Here is a look at some of the notable AI industry developments from July 15–16, 2026.

Applied Computing Raises $20M to Build Foundation AI Model for Oil and Gas

Applied Computing has closed a $20 million Series A funding round with the goal of building a foundation AI model tailored specifically for the oil, gas, and petrochemical industry, according to TechCrunch. The company's aim is to provide operators with an AI model capable of representing an entire plant's operations — a significant vertical specialization effort in an industry that has historically been slower to adopt cutting-edge software tooling.

The raise signals continued investor interest in domain-specific foundation models as an alternative to general-purpose AI systems. Rather than adapting a broad model to industrial use cases after the fact, Applied Computing appears to be building from the ground up with the operational complexity of energy infrastructure in mind.

Microsoft Training Sales Teams to Position Its In-House AI as More Cost-Effective Than Competitors

TechCrunch reports that Microsoft is training its salespeople to present the company's in-house AI models as more efficient and cost-effective alternatives to models from OpenAI and Anthropic. The move reflects Microsoft's broader push to differentiate and monetize its own model development efforts, even as it maintains its well-known partnership with OpenAI.
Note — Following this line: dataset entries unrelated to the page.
-- ==== Sys2Proof/Certificates/Slice0/Obligations.lean ====
section
/-!
DEFINITION. The statements for the provers, in the order of spec/: reset, encoding, the step, commands, the key schedule,
the primitives, the register accesses, frames, and the platform. Each docstring names the rule it formalises, or the
sections it is derived from. `replies` and `pending` are the model's own fields (log entry 5): where a statement says
that an answer is appended to `replies`, the rule says that the access completes.
-/

open Sys2Proof Sys2Proof.Machine

/- ## Reset -/

/-- 70_reset_and_hazards.md R290 and R291: from every state, in either phase of the engine, the reset input leaves the
reset state of the same build; the reset state has the values of 10_state.md R48, and its host-visible words are those of
R290's table. (That a write under way is never answered, and that inputs and answers are kept, is log entry 7.) -/
def Obligations.ResetInputGivesResetState : Prop :=
  (∀ (s : State) (rest : List Input), s.pending = .reset :: rest →
    step s = .next { State.resetOf s.build with pending := rest, replies := s.replies }) ∧
  ∀ b : Build,
    (State.resetOf b).build = b ∧
    (State.resetOf b).blk = 0#64 ∧ (State.resetOf b).key = 0#56 ∧
    (State.resetOf b).len.blkBits = 64#8 ∧ (State.resetOf b).len.keyBits = 56#8 ∧
    (State.resetOf b).err = .none ∧
    (State.resetOf b).ks.state = .uninit ∧ (State.resetOf b).ks.dir = .none ∧ (State.resetOf b).ks.taken = 0 ∧
    (State.resetOf b).ks.l = 0#28 ∧ (State.resetOf b).ks.r = 0#28 ∧
    (State.resetOf b).ks.sk.length = b.nr ∧ (∀ k ∈ (State.resetOf b).ks.sk, k = 0#32) ∧
    (State.resetOf b).eng.phase = .idle ∧ (State.resetOf b).eng.dir = .enc ∧
    (State.resetOf b).eng.round = 0 ∧ (State.resetOf b).eng.w = 0#64 ∧
    statusView (State.resetOf b) = 0x00000000#32 ∧ lenView (State.resetOf b) = 0x00003840#32 ∧
    blkHiView (State.resetOf b) = 0#32 ∧ blkLoView (State.resetOf b) = 0#32 ∧
    keyHiView (State.resetOf b) = 0#32 ∧ keyLoView (State.resetOf b) = 0#32 ∧
    exec .rdCmd (State.resetOf b) = .next { State.resetOf b with replies := [.data 0x00000000#32] } ∧
    (∀ s : State, s.build = b → configView (State.resetOf b) = configView s) ∧
    (b.nr = 10 → b.rot = 1 → b.swapMode = .decBracket → configView (State.resetOf b) = 0x0000010A#32)

/-- 00_scope.md R9, R10, R13 and 30_encoding.md R108: `State.reset` is the reset state of the default build, whose CONFIG
word is 0x0000010A whatever the open tables are. -/
def Obligations.DefaultBuildAtReset : Prop :=
  State.reset.build.nr = 10 ∧ State.reset.build.rot = 1 ∧ State.reset.build.swapMode = .decBracket ∧
  State.reset = State.resetOf State.reset.build ∧ configView State.reset = 0x0000010A#32

/-- 10_state.md R47 (and R35): no command, host access or reset changes the constant tables and parameters. -/
def Obligations.BuildNeverChanges : Prop :=
  ∀ s t : State, step s = .next t → t.build = s.build

/- ## Encoding -/

/-- 30_encoding.md R113, R116: decoding the bus transaction of a well-formed operation gives the operation back, with
every operand. -/
def Obligations.DecodeOfEncode : Prop :=
  ∀ i : Instr, i.wf = true → decode (encode i) = i

/-- 30_encoding.md R113: every access in the window decodes to a well-formed operation, whose transaction it is. -/
def Obligations.EncodeOfDecode : Prop :=
  ∀ a : Access, (decode a).wf = true ∧ encode (decode a) = a
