-- ==== Sys2Proof/Laws/Engine.lean ====
section
/-!
SUPPORT. What the engine sequencer's micro-steps and checks can answer.
-/

namespace Sys2Proof.Machine

/-- A micro-step that answers a next state took one subkey and made one round (43_engine_commands.md R224). -/
theorem engRound_next {s t : State} (h : engRound s = .next t) :
    ∃ k ks, ksNextIn s.build.nr s.eng.dir s.ks = .ok k ks ∧
      t = { s with ks := ks, eng := { s.eng with w := roundFn s.build s.eng.w k, round := s.eng.round + 1 } } := by
  simp only [engRound] at h
  split at h
  · rename_i k ks hk
    cases h
    exact ⟨k, ks, hk, rfl⟩
  · cases h
  · cases h

/-- A micro-step whose retrieval succeeds. -/
theorem engRound_ok {s : State} {k : Word} {ks : Scheduler} (h : ksNextIn s.build.nr s.eng.dir s.ks = .ok k ks) :
    engRound s = .next
      { s with ks := ks, eng := { s.eng with w := roundFn s.build s.eng.w k, round := s.eng.round + 1 } } := by
  simp [engRound, h]

/-- The checks in their order (43_engine_commands.md R225), and the start of the round phase where both hold. -/
theorem engBegin_cases (d : Dir) (s : State) :
    (s.len.blkBits ≠ 64#8 ∧ engBegin d s = .error .blockLen) ∨
    (s.len.blkBits = 64#8 ∧ s.len.keyBits ≠ 56#8 ∧ engBegin d s = .error .keyLen) ∨
    (s.len.blkBits = 64#8 ∧ s.len.keyBits = 56#8 ∧
      ∃ ks, ksLoad s.build s.key 56#8 = .ok ks ∧ engBegin d s = .ok (engStart d { s with ks := ks })) := by
  by_cases hb : s.len.blkBits = 64#8
  · by_cases hk : s.len.keyBits = 56#8
    · obtain ⟨ks, hks⟩ := ksLoad_legal s.build s.key
      exact .inr (.inr ⟨hb, hk, ks, hks, by simp [engBegin, hb, hk, hks]⟩)
    · exact .inr (.inl ⟨hb, hk, by simp [engBegin, ksLoad, hb, hk]⟩)
  · exact .inl ⟨hb, by simp [engBegin, hb]⟩

/-- LEN is legal exactly when both checks hold. -/
theorem lenLegal_iff (s : State) : s.lenLegal = true ↔ s.len.blkBits = 64#8 ∧ s.len.keyBits = 56#8 := by
  simp [State.lenLegal]

/-- A scheduler in the middle of a command in direction `d` with `n` retrievals made (43_engine_commands.md R228). -/
structure MidCommand (nr : Nat) (d : Dir) (n : Nat) (ks : Scheduler) : Prop where
  store : ks.sk.length = nr
  taken : ks.taken = n
  loaded : ks.state ≠ .uninit
  dir : ks.dir = .none ∨ ks.dir = d.ksDir

/-- In the middle of a command with retrievals left, a retrieval succeeds, and leaves the middle of the command
(43_engine_commands.md R228). -/
theorem MidCommand.next {nr n : Nat} {d : Dir} {ks : Scheduler} (h : MidCommand nr d n ks) (hn : n < nr) :
    ∃ k, ks.sk[ksIndex nr d ks]? = some k ∧ ksNextIn nr d ks = .ok k (ksAdvance nr d.ksDir ks) ∧
      MidCommand nr d (n + 1) (ksAdvance nr d.ksDir ks) := by
  have hi : ksIndex nr d ks < ks.sk.length := by
    rw [h.store]
    cases d <;> simp [ksIndex, h.taken] <;> omega
  refine ⟨ks.sk[ksIndex nr d ks], by simp [hi], ?_, ?_⟩
  · exact ksNextIn_ready h.loaded h.dir (by rw [h.taken]; omega) (by simp [hi])
  · refine ⟨by simpa using h.store, by simp [h.taken], ?_, .inr (by simp)⟩
    simp only [ksAdvance_state]
    split
    · simp
    · exact h.loaded

/-- A load leaves the beginning of a command, in either direction. -/
theorem midCommand_of_load {b : Build} {k : Key} {ks : Scheduler} (h : ksLoad b k 56#8 = .ok ks) (d : Dir) :
    MidCommand b.nr d 0 ks := by
  obtain ⟨-, hsk, -, -, hs, hd, ht⟩ := ksLoad_ok h
  exact ⟨by simp [hsk], ht, by simp [hs], .inl hd⟩

end Sys2Proof.Machine
end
This development is notable from a market structure standpoint: Microsoft is now actively competing in enterprise AI sales against the very companies whose models it has helped bring to market. For enterprise buyers evaluating AI vendors, the messaging suggests Microsoft intends to compete on both performance-per-dollar metrics and the integration advantages of its own stack.

Thinking Machines Releases First Open Model, Inkling

Thinking Machines has released its first publicly available model, called Inkling, according to TechCrunch. The release marks the company's first tangible public proof point after approximately a year and a half of building AI infrastructure largely outside of the public eye.

The company has positioned itself against what it describes as a "one-size-fits-all" approach to AI, suggesting that Inkling is designed with adaptability and specialization in mind rather than serving as a single general-purpose system. The open release of the model allows developers and researchers to examine and experiment with the approach firsthand.

Thinking Machines' emergence into the public-facing model space adds another entry to a growing list of organizations releasing open models, a trend that continues to shape how enterprises and developers evaluate their AI infrastructure options.


These developments reflect ongoing activity across AI verticals — from industrial specialization and open model releases to shifting competitive dynamics among major enterprise AI providers. Additional stories will be covered as further details emerge.